→ DATA SECTION:
/-- The commands of format ON: fields O and N come back from the word by their places. -/
theorem decode_encodeCmd_formatON {p : CmdWord} {f : Order → Nat → Instr}
    (hrow : ⟨p, maskON, fun c => f (fieldO c) (fieldN c)⟩ ∈ opcodeRows)
    (hp : p ∈ [0x12000000#32, 0x13000000#32, 0x17000000#32])
    (henc : ∀ o n, encode (f o n) = encodeON p o n) (h16 : p[16] = false)
    (hlow : p.extractLsb' 0 7 = 0#7) (o : Order) {n : Nat} (hn : n < 128) :
    decode (encodeCmd (f o n)) = .instr (f o n) := by
  refine decode_encodeCmd_of_row hrow ?_ ?_ <;> rw [henc]
  · exact Laws.Encoding.spells_encodeON p hp o n
  · exact congrArg₂ f (fieldO_encodeON h16 o n) (fieldN_encodeON hlow o hn)

/-- The word of SR.PART for each of the 32 settings of its fields. -/
theorem decode_encodeCmd_srPart {bsl : Nat} (hbsl : bsl < 8) (hr hc : Bool) :
    decode (encodeCmd (.srPart bsl hr hc)) = .instr (.srPart bsl hr hc) := by
  revert bsl hr hc
  decide

/-- Settles O1, format by format: the words of formats Z, O and K are finitely many, and fields N and BSL come back
by their widths. -/
theorem decodeOfEncodeIsTheInstruction : Obligations.DecodeOfEncodeIsTheInstruction := by
  intro i hi
  cases i with
  | bcInit | bcSkip | bcAlign | bcPos | bcRem | viDec | adPos | srCtxrst | srSkip | srIntra | srInter
  | srMv | srDq => rfl
  | bcRdbit o | bcRdbyte o => cases o <;> rfl
  | adInit k => cases k <;> rfl
  | bcRdbits o n => exact decode_encodeCmd_bcRdbits o (of_decide_eq_true hi)
  | bcRdbits64 o n =>
    exact decode_encodeCmd_formatON (f := .bcRdbits64) (by simp [opcodeRows, opcodeRowsCursor])
      (by simp) (fun _ _ => rfl) rfl rfl o (of_decide_eq_true hi)
  | bcPeek o n =>
    exact decode_encodeCmd_formatON (f := .bcPeek) (by simp [opcodeRows, opcodeRowsCursor])
      (by simp) (fun _ _ => rfl) rfl rfl o (of_decide_eq_true hi)
  | srPart bsl hr hc => exact decode_encodeCmd_srPart (of_decide_eq_true hi) hr hc

/-! ### Encoding what a word decodes to -/

/-- Below the fixed bits of format O or K a word holds bit 16 alone. -/
theorem and_not_maskO (x : CmdWord) :
    x &&& ~~~maskO = if fieldBit16 x then 0x00010000#32 else 0#32 := by
  apply BitVec.eq_of_getLsbD_eq
  intro j hj
  unfold fieldBit16 maskO
  interval_cases j <;> cases h : x[16] <;> simp [h]

theorem fieldO_bits (x : CmdWord) : (fieldO x).bits = x &&& ~~~maskO := by
  rw [and_not_maskO]
  unfold fieldO
  split <;> rfl

theorem fieldK_bits (x : CmdWord) : (fieldK x).bits = x &&& ~~~maskO := by
  rw [and_not_maskO]
  unfold fieldK
  split <;> rfl

/-- Below the fixed bits of format ON a word holds fields O and N. -/
theorem encodeON_fields (p x : CmdWord) :
    encodeON p (fieldO x) (fieldN x) = p ||| (x &&& ~~~maskON) := by
  have hbits : (x &&& ~~~maskO) ||| (x.extractLsb' 0 7).zeroExtend 32 = x &&& ~~~maskON := by
    apply BitVec.eq_of_getLsbD_eq
    intro j hj
    unfold maskO maskON
    interval_cases j <;> simp
  rw [encodeON, fieldO_bits, fieldN, BitVec.ofNat_toNat, BitVec.setWidth_eq, BitVec.or_assoc, hbits]

/-- Below the fixed bits of format P a word holds fields HC, HR and BSL. -/
theorem encodeP_fields (p x : CmdWord) :
    encodeP p (fieldBsl x) (fieldHr x) (fieldHc x) = p ||| (x &&& ~~~maskP) := by
  have hbits : (if fieldHc x then 0x200#32 else 0#32) ||| ((if fieldHr x then 0x100#32 else 0#32) |||
      (x.extractLsb' 0 3).zeroExtend 32) = x &&& ~~~maskP := by
    apply BitVec.eq_of_getLsbD_eq
    intro j hj
    unfold fieldHc fieldHr maskP
    interval_cases j <;> cases h8 : x[8] <;> cases h9 : x[9] <;> simp [h8, h9]
  rw [encodeP, fieldBsl, BitVec.ofNat_toNat, BitVec.setWidth_eq, BitVec.or_assoc, BitVec.or_assoc, hbits]

/-- What a row builds from a word that spells it is well-formed and has that word. -/
def OpcodeRow.Reencodes (r : OpcodeRow) : Prop :=
  ∀ c, r.spells c = true → (r.build c).wf = true ∧ encode (r.build c) = c

/-- A word is its row's pattern and what it holds below the row's fixed bits, so the encoder has to put back these.
-/
theorem OpcodeRow.reencodes {r : OpcodeRow} (hwf : ∀ c, (r.build c).wf = true)
    (hfields : ∀ c, encode (r.build c) = r.pattern ||| (c &&& ~~~r.mask)) : r.Reencodes := by
  intro c hs
  refine ⟨hwf c, ?_⟩
  rw [hfields, ← OpcodeRow.spells_iff.mp hs, ← BitVec.and_or_distrib_left, BitVec.or_not_self,
    BitVec.and_allOnes]

/-- Format Z fixes every bit. -/
theorem or_and_not_maskZ (p c : CmdWord) : p = p ||| (c &&& ~~~maskZ) := by
  rw [show ~~~maskZ = 0#32 from rfl, BitVec.and_zero, BitVec.or_zero]

theorem fieldN_lt (c : CmdWord) : fieldN c < 128 := (c.extractLsb' 0 7).isLt

theorem fieldBsl_lt (c : CmdWord) : fieldBsl c < 8 := (c.extractLsb' 0 3).isLt

/-- Every row of the opcode table, by its format. -/
theorem opcodeRows_reencode : ∀ r ∈ opcodeRows, r.Reencodes := by
  have rowZ {p : CmdWord} {i : Instr} (hwf : i.wf = true) (hp : encode i = p) :
      (⟨p, maskZ, fun _ => i⟩ : OpcodeRow).Reencodes :=
    OpcodeRow.reencodes (fun _ => hwf) fun c => hp.trans (or_and_not_maskZ p c)
  have rowOK {p : CmdWord} {f : CmdWord → Instr} (hwf : ∀ c, (f c).wf = true)
      (hf : ∀ c, encode (f c) = p ||| (c &&& ~~~maskO)) :
      (⟨p, maskO, f⟩ : OpcodeRow).Reencodes := OpcodeRow.reencodes hwf hf
  have rowON {p : CmdWord} {f : Order → Nat → Instr} (hwf : ∀ o n, n < 128 → (f o n).wf = true)
      (hf : ∀ o n, encode (f o n) = encodeON p o n) :
      (⟨p, maskON, fun c => f (fieldO c) (fieldN c)⟩ : OpcodeRow).Reencodes :=
    OpcodeRow.reencodes (fun c => hwf _ _ (fieldN_lt c)) fun c => (hf _ _).trans (encodeON_fields p c)
  have hO (p c : CmdWord) := congrArg (p ||| ·) (fieldO_bits c)
  have hK (p c : CmdWord) := congrArg (p ||| ·) (fieldK_bits c)
  simp only [opcodeRows, opcodeRowsCursor, opcodeRowsDecoder, List.forall_mem_append,
    List.forall_mem_cons]
  refine ⟨⟨rowZ rfl rfl, rowOK (fun _ => rfl) (hO _), rowON ?_ (fun _ _ => rfl),
      rowON ?_ (fun _ _ => rfl), rowOK (fun _ => rfl) (hO _), rowZ rfl rfl, rowZ rfl rfl,
      rowON ?_ (fun _ _ => rfl), rowZ rfl rfl, rowZ rfl rfl, rowZ rfl rfl, List.forall_mem_nil _⟩,
    rowOK (fun _ => rfl) (hK _), rowZ rfl rfl, rowZ rfl rfl,
    OpcodeRow.reencodes (fun c => decide_eq_true (fieldBsl_lt c)) (encodeP_fields _),
    rowZ rfl rfl, rowZ rfl rfl, rowZ rfl rfl, rowZ rfl rfl, rowZ rfl rfl, List.forall_mem_nil _⟩
  all_goals exact fun o n hn => decide_eq_true hn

→ EXERCISE REQUIREMENTS: Output should match, line for line, the stretch of the material above from the line holding "theorem opcodeRows_reencode : ∀" through the line holding "OpcodeRow.reencodes (fun _".

→ REPLY TO THE TASK:
theorem opcodeRows_reencode : ∀ r ∈ opcodeRows, r.Reencodes := by
  have rowZ {p : CmdWord} {i : Instr} (hwf : i.wf = true) (hp : encode i = p) :
      (⟨p, maskZ, fun _ => i⟩ : OpcodeRow).Reencodes :=
    OpcodeRow.reencodes (fun _ => hwf) fun c => hp.trans (or_and_not_maskZ p c)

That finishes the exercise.